(Saved data entries)
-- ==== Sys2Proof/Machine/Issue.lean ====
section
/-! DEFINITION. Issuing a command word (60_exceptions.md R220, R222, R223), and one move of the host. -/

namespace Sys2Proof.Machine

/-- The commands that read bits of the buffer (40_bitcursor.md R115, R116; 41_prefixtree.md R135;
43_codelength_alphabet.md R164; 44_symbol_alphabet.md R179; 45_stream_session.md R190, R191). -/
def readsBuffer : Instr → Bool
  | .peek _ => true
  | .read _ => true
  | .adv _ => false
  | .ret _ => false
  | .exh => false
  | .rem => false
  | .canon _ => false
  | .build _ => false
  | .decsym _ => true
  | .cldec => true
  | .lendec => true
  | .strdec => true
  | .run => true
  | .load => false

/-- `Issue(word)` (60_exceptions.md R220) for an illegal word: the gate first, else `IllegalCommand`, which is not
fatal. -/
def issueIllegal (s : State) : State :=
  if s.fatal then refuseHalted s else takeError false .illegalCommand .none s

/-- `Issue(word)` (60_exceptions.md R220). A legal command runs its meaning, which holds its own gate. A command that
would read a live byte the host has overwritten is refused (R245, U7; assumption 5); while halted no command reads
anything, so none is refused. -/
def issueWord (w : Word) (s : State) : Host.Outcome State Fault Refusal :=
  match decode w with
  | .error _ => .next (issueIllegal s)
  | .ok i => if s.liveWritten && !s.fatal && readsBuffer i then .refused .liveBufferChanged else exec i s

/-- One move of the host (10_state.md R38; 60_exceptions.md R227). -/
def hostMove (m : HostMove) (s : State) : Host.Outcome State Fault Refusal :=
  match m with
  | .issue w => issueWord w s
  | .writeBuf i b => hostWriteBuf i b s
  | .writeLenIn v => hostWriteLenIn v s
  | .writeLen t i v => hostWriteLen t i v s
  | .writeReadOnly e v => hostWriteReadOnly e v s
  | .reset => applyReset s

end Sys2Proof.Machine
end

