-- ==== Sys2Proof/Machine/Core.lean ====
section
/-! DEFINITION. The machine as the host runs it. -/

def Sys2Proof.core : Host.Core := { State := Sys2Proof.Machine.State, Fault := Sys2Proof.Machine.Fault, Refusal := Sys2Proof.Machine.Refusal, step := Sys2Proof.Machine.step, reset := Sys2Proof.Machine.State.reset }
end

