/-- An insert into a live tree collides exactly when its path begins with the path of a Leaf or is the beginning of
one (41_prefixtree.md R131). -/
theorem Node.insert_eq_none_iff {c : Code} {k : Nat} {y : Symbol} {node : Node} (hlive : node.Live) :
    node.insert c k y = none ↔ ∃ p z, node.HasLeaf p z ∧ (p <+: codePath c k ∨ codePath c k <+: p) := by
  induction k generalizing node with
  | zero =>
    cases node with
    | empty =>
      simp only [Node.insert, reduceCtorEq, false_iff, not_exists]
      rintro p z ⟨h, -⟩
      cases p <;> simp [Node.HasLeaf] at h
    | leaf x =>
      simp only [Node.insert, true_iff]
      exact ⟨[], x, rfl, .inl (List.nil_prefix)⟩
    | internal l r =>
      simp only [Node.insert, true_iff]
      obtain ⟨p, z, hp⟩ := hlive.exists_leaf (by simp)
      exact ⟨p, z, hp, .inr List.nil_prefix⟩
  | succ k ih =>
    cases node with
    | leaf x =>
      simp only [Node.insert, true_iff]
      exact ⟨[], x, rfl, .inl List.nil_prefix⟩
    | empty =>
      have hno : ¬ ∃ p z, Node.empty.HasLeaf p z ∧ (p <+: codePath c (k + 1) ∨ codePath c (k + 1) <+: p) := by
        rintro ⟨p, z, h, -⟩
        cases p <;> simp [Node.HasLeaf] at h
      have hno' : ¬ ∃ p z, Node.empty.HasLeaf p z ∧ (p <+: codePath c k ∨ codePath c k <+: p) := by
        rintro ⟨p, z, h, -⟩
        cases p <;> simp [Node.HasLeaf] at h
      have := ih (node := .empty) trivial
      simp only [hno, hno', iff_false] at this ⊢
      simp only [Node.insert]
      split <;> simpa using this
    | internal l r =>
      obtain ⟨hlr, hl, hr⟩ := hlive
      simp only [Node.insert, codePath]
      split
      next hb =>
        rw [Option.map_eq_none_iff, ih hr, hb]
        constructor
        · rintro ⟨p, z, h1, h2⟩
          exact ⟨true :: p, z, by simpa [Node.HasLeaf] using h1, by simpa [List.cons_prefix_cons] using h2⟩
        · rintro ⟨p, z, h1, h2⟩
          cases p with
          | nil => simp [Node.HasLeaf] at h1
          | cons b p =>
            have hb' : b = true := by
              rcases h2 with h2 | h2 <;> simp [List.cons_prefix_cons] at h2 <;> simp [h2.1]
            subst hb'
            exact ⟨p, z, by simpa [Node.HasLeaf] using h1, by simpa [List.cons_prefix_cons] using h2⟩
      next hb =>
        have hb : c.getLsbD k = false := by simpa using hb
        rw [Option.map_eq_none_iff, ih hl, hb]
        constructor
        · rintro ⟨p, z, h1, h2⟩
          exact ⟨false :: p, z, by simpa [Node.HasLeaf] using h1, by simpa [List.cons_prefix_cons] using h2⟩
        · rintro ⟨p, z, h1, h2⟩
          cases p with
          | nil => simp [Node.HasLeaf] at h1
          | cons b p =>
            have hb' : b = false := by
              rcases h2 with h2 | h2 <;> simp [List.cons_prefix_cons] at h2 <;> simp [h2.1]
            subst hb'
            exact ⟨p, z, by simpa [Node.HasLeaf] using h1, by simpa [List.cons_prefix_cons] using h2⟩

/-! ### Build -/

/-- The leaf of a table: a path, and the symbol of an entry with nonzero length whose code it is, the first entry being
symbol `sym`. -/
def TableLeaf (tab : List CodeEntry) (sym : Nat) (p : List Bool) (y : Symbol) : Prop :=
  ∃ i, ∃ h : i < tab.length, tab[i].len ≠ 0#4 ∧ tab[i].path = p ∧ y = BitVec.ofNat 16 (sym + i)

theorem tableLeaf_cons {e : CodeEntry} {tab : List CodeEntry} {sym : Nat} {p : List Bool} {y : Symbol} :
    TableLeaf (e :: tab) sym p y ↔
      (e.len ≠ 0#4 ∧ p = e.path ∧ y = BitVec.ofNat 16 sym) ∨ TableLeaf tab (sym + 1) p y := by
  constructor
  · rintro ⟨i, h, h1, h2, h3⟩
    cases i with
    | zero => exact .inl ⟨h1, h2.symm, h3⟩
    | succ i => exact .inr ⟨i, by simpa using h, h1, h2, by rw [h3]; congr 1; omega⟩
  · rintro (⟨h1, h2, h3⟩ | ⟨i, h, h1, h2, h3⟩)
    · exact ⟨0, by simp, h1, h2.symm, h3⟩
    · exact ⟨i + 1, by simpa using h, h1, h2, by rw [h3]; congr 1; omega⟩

§ **Problem to solve**:
Only the lines that hold the word "lean" are wanted; each should be pulled from the records.

§ **Exercise answer**:
-- ==== Sys2Proof/Machine/Issue.lean ====
-- ==== Sys2Proof/Machine/Core.lean ====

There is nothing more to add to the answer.